World of Mods: Half-Life 2

Games that are free, so long as you've already paid.

You'd best look away now if you're already pretty familiar with the mod scene. The following isn't for you - it's for folk bored of Half-Life 2, bored of Counter-Strike, and now not sure what to do with themselves while they wait for BioShock and Crysis to show them fun new ways to kill a man. Honestly, there's plenty to do in the meantime. True, for every good mod there's ten incredibly tedious, amateurish or over-familiar ones, but modding is one of the foremost forms of independent gaming. This is where the ace developers of tomorrow are born, throwing as many new ideas as they can at an established template until it becomes completely unrecognisable.

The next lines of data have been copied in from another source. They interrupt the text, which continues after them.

-- ==== Sys2Proof/Machine/Flags.lean ====
section
/-! DEFINITION. The flag CONFIGURED and the status word (10_state.md R24, R32, R33). There are no condition codes, no carry and
no overflow flag (R33): no command computes any other flag. -/

namespace Sys2Proof.Machine

/-- WCODE: 0 for W = 16, 1 for W = 32, 2 for W = 64 (R32). -/
def wcode (cfg : Config) : BitVec 2 :=
  match cfg.datapath with
  | .table16  => 0
  | .closed16 => 0
  | .table32  => 1
  | .table64  => 2

/-- Bit 1 of the status word: A_REF if CONFIGURED = 1, else 0 (R32, R153). -/
def refBit (s : State) : Bool := s.configured && s.aRef

/-- The 64-bit status word: 63:16 zero, 15:8 NCTX - 1, 7:4 zero, 3:2 WCODE, 1 REF, 0 CONFIGURED (R32). -/
def statusWord (s : State) : Data :=
  (0 : BitVec 48) ++ BitVec.ofNat 8 (s.cfg.nctx - 1) ++ (0 : BitVec 4) ++ wcode s.cfg ++
    BitVec.ofBool (refBit s) ++ BitVec.ofBool s.configured

end Sys2Proof.Machine
end

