-- ==== Sys2Proof/Laws/Engine.lean ====
section
/-! SUPPORT. The division steps are linear and mirror each other, the table index is a number below 256, and BUILD's check in
numbers (40_table_generator.md R105 to R107; 41_update_engine.md R120, R121; 46_ccitt16.md R183). -/

namespace Sys2Proof.Machine

/-! ## Division steps -/

theorem stepNonref_xor {w : Nat} (p a b : BitVec w) : stepNonref p (a ^^^ b) = stepNonref p a ^^^ stepNonref p b := by
  simp only [stepNonref, BitVec.getLsbD_xor, BitVec.shiftLeft_xor_distrib]
  cases a.getLsbD (w - 1) <;> cases b.getLsbD (w - 1) <;> simp
  · rw [BitVec.xor_assoc]
  · rw [BitVec.xor_assoc, BitVec.xor_assoc, BitVec.xor_comm p]
  · rw [BitVec.xor_assoc, ← BitVec.xor_assoc p, BitVec.xor_comm p, BitVec.xor_assoc, BitVec.xor_self, BitVec.xor_zero]

theorem stepRef_xor {w : Nat} (p a b : BitVec w) : stepRef p (a ^^^ b) = stepRef p a ^^^ stepRef p b := by
  simp only [stepRef, BitVec.getLsbD_xor, BitVec.ushiftRight_xor_distrib]
  cases a.getLsbD 0 <;> cases b.getLsbD 0 <;> simp
  · rw [BitVec.xor_assoc]
  · rw [BitVec.xor_assoc, BitVec.xor_assoc, BitVec.xor_comm p]
  · rw [BitVec.xor_assoc, ← BitVec.xor_assoc p, BitVec.xor_comm p, BitVec.xor_assoc, BitVec.xor_self, BitVec.xor_zero]

/-- Repeating a linear step is linear. -/
theorem repeatStep_xor {w : Nat} {f : BitVec w → BitVec w} (hf : ∀ a b, f (a ^^^ b) = f a ^^^ f b) (n : Nat) (a b : BitVec w) :
    repeatStep f n (a ^^^ b) = repeatStep f n a ^^^ repeatStep f n b := by
  induction n generalizing a b with
  | zero => rfl
  | succ n ih => rw [repeatStep, hf, ih]; rfl

/-- Repeating a step that fixes 0 fixes 0. -/
theorem repeatStep_zero {w : Nat} {f : BitVec w → BitVec w} (hf : f 0 = 0) (n : Nat) : repeatStep f n 0 = 0 := by
  induction n with
  | zero => rfl
  | succ n ih => rw [repeatStep, hf, ih]

/-- `repeat n times` is the n-th iterate. -/
theorem repeatStep_eq_iterate {w : Nat} (f : BitVec w → BitVec w) (n : Nat) (v : BitVec w) : repeatStep f n v = f^[n] v := by
  induction n generalizing v with
  | zero => rfl
  | succ n ih => rw [repeatStep, ih]; rfl

/-! ## The table index -/

/-- Bit `j` of the index is bit `j` of the value, at any width of at least 8. -/
theorem getLsbD_lowByte {w : Nat} (x : BitVec w) (j : Nat) (hw : 8 ≤ w) :
    (lowByte x).getLsbD j = (decide (j < 8) && x.getLsbD j) := by
  have ones : (255 : Nat).testBit j = decide (j < 8) := by simpa using Nat.testBit_two_pow_sub_one 8 j
  simp only [lowByte, BitVec.getLsbD_setWidth, BitVec.getLsbD_and, BitVec.getLsbD_ofNat, ones]
  by_cases h : j < 8
  · have : j < w := by omega
    simp [h, this, -BitVec.getLsbD_eq_getElem]
  · simp [h]

/-- The index as a number. -/
theorem toNat_lowByte {w : Nat} (x : BitVec w) (hw : 8 ≤ w) : (lowByte x).toNat = x.toNat % 256 := by
  have : (255 : Nat) % 2 ^ w = 2 ^ 8 - 1 :=
    Nat.mod_eq_of_lt (Nat.lt_of_lt_of_le (by decide) (Nat.pow_le_pow_right (by decide) hw))
  rw [lowByte, BitVec.toNat_setWidth, BitVec.toNat_and, BitVec.toNat_ofNat, this, Nat.and_two_pow_sub_one_eq_mod]
  omega

/-! ## BUILD's check -/

theorem buildAccepts_iff (s : State) : buildAccepts s = true ↔
    s.sRefin = s.sRefout ∧ (s.cfg.closedForm = true → s.sRefin = true ∧ s.sPoly.toNat = 0x1021) := by
  have hp : (s.sPoly == BitVec.ofNat s.cfg.w 0x1021) = decide (s.sPoly.toNat = 0x1021) := by
    rw [Bool.eq_iff_iff, beq_iff_eq, decide_eq_true_iff, ← BitVec.toNat_inj, BitVec.toNat_ofNat]
    have : 2 ^ 16 ≤ 2 ^ s.cfg.w := Nat.pow_le_pow_right (by decide) s.cfg.le_w
    rw [Nat.mod_eq_of_lt (by omega)]
  rw [buildAccepts, hp]
  cases s.sRefin <;> cases s.sRefout <;> cases s.cfg.closedForm <;> simp

end Sys2Proof.Machine
end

We'll be looking at mods for other games and genres over the coming months, but for now, let's start at the most obvious place. As the premier FPS on PC, and with its developer actively encouraging third-party modifications, Half-Life 2 is the centrepiece of a vast number of fascinating examples. What follows are simply five of the most interesting - not necessarily the best, definitely not all the most recent, but all worth a look to see what someone just like you can do when they raise the motivation to make their own game.

But first, a quick FAQ in case you are an ill-tempered veteran mod-player about to unleash all manner of nasty shouting.

Q. Most of these are old. Boring...
A. You are not the world. Not everyone's heard of these just because you have.

Q. [My favourite mod] isn't in here. You're a total mod-tard who killing would be too good for, and I'm gonna get everyone on my fan-site to leave burning dog poo on your doorstep.
A. No, and neither is his or his or his. The point of this is to demonstrate the breadth of the HL2 mod scene, and not to just show five deathmatch clones with depressingly accurately-modelled submachine guns in them.

Q. How dare you say [some nasty thing] about [this mod]? It's still in beta, you big meanie.
A. Well, one could easily argue that all mods are in beta until some publisher buys them and sticks them in a box or on Steam. The term 'beta' is all too often used as some mutant hybrid of marketing tool and get out of jail free card, so can often be taken with a pinch of salt. On the other hand, these mods aren't being held up against commercial games (unless they actually outdo them). A certain degree of roughness, beta or not, is perfectly tolerable when you're talking about a free game made by enthusiastic enthusiasts from their own enthusiasm.

Q. There's no score on these. Forget did you, idiot?
A. Not at all. It's just that slapping a big number on the end would only lead to comparisons with commercial games. All five of these are at the very least 'good' - we simply wouldn't have included them if they were a pile of old chuff.

Insects Infestation

Having soundly decimated the ranks and defences of the opposing Termite force, I and my fellow Ants stormed their hive and set about their helpless queen. Even despite the basic animation and weird silence, I still turned my head away from the screen in dismay at the sight. Five huge soldier ants chomped relentlessly at this single, flailing NPC body, whilst the tiny termite players meant to protect her futilely nipped at our giant heels. Yes, we were victorious, but it felt a little like winning a football match by beating the goalkeeper to death. Nature is horrible.

1

Pixel-shaded chitin. And they say games aren't educational.

There's nothing quite as alien as the insect kingdom, and this mod captures the spiky horror of it all quite impressively. Claustrophobic organic corridors, a fish-eye camera and the ability to walk along any surface means, a few interface tics aside, there's very little trace of Gordon Freeman here. A few of the player classes have spit attacks, but most of the combat is purely close quarters, desperately biting or butting against agile foes.

Its chitinous capture/build/attack mechanic means it's slightly cynically stepping into the gap that's supposed to be reserved for the HL2-based remake of classic Half-Life 1 mod Natural Selection. It's its own creepy-looking entity though - for one, there's no humans here, and none of the command structure of NS. You and anyone else on your side have to protect the queen, sure, but how you do so is entirely your call. Some players choose builder rather than combat units, very weak in a fight but able to capture and construct resources. Defensive (e.g. aloe vera plants that heal nearby allies, cutely) and offensive (e.g. acid-spitting flowers) structures help you push your side's front ever-forward, while a growing pool of resources allows players to spawn as superior, ever-more monstrous types of insect with improved abilities.

In other words, you know when you're winning because you're massive and have the run of most of the map, while the enemy is tiny and pushed into a corner. It's weird and it's alien and it's clever. It might be in need of a lick of polish (there's some distracting clipping errors and manoeuvring some of the bigger insects through smaller tunnels can be a headache), but it's the most compelling proof here of how inventive HL2 mods can be.